Jerome Powell, the chairman of the US Federal Reserve, expressed his concerns about the potential negative impact of keeping interest rates high for extended periods on economic growth. He highlighted the strength of the economy and the labor market, despite some recent cooling, and emphasized the need to bring down inflation to the 2% goal.
Powell’s remarks come ahead of his appearance at a two-day hearing on Capitol Hill, where he is expected to discuss the state of the economy and monetary policy. The Federal Reserve has raised interest rates 11 consecutive times, bringing the overnight borrowing rate to its highest level in 23 years.
While the markets anticipate a rate cut in September, FOMC members have indicated just one cut following their June meeting. Powell and his colleagues have noted some encouraging inflation data after a spike earlier in the year, with inflation now at 2.6% in May.

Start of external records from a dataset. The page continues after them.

-- ==== Sys2Proof/Machine/Parts.lean ====
section
/-! DEFINITION. The parts of the state of the block: every register, buffer, table, counter and timer the spec names, by the unit that holds it. -/
namespace Sys2Proof.Machine

/-- Data held by number, sorted by number, with no entry equal to what an unlisted number reads as. -/
abbrev Sparse (β : Type) := List (Nat × β)

/-- A byte memory: the cells that differ from what an unlisted address reads as. -/
abbrev Memory := List Host.Cell

/-- The variants of Table 0.1. -/
inductive Variant where
  | qt9840 | qt9824 | qt9812
deriving DecidableEq, Repr

/-- The operating profiles of Table 0.2. -/
inductive Profile where
  | morning | noon | dusk | midnight
deriving DecidableEq, Repr

/-- The life-cycle states of Table 14.5. -/
inductive Lc where
  | blank | provisioned | deployed | returned | scrapped
deriving DecidableEq, Repr

/-! ### Identity, firmware and the persistent bank (14) -/

/-- A retired DRAM page and the spare page it is remapped to (R482). -/
structure Retire where
  page : Dword
  spare : Dword
deriving DecidableEq, Repr

/-- An SRAM row repaired with a spare row (R481). -/
structure RowRepair where
  sram : Half
  row : Half
deriving DecidableEq, Repr

/-- The identity store: what R504 keeps outside the persistent bank and can change. The serial number, the keys of the
part and its Ethernet addresses never change and are constants of `Config`. -/
structure Identity where
  lc : Lc
  ownerKey : Option (List Byte)
  secVersion : Word
  wipePending : Bool
  rows : List RowRepair
  retired : List Retire
deriving DecidableEq, Repr

/-- What the hub knows of an image in a flash slot: the fields of its header (Table 11), and whether the header is well
formed and the digest and signature verify. -/
structure Image where
  formatOk : Bool
  digestOk : Bool
  sigOk : Bool
  version : Word
  stepping : Byte
  lowest : Byte
  highest : Byte
  kind : Byte
  secVersion : Word
  variants : Word
  digest : List Byte
deriving DecidableEq, Repr

/-- A firmware flash slot: its state code (Table 14.10) and its image. -/
structure Slot where
  state : Fin 5
  image : Option Image
deriving DecidableEq, Repr

/-- A life-cycle change between its identity write and step 7 (R507): until then GLB_STATE shows the state left (R556). -/
structure LcChange where
  old : Lc
deriving DecidableEq, Repr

The Fed’s focus on achieving its 2% inflation target remains a key priority, with Powell emphasizing the need for sustained progress towards this goal. He will face questioning from Senate Banking Committee members and the House Financial Services Committee, where he is expected to address concerns about the potential impact of high-interest rates on job creation and economic growth.
Despite pressure from some committee members to lower rates soon, Powell has reiterated the Fed’s commitment to its mandate and operational independence. He emphasized the importance of maintaining a balanced approach to monetary policy, considering both inflation and economic growth indicators.
Recent data showing a slight increase in the unemployment rate and a slowdown in GDP growth has raised concerns about the overall health of the economy. However, Powell remains optimistic about the solid pace of economic expansion and the resilience of private domestic demand.
As Powell navigates through the hearings and addresses questions from committee members, the focus will be on striking the right balance between supporting economic growth and maintaining price stability. The Fed’s decisions on interest rates in the coming months will be closely watched by market participants and policymakers alike, as they assess the potential impact on job creation and inflation levels.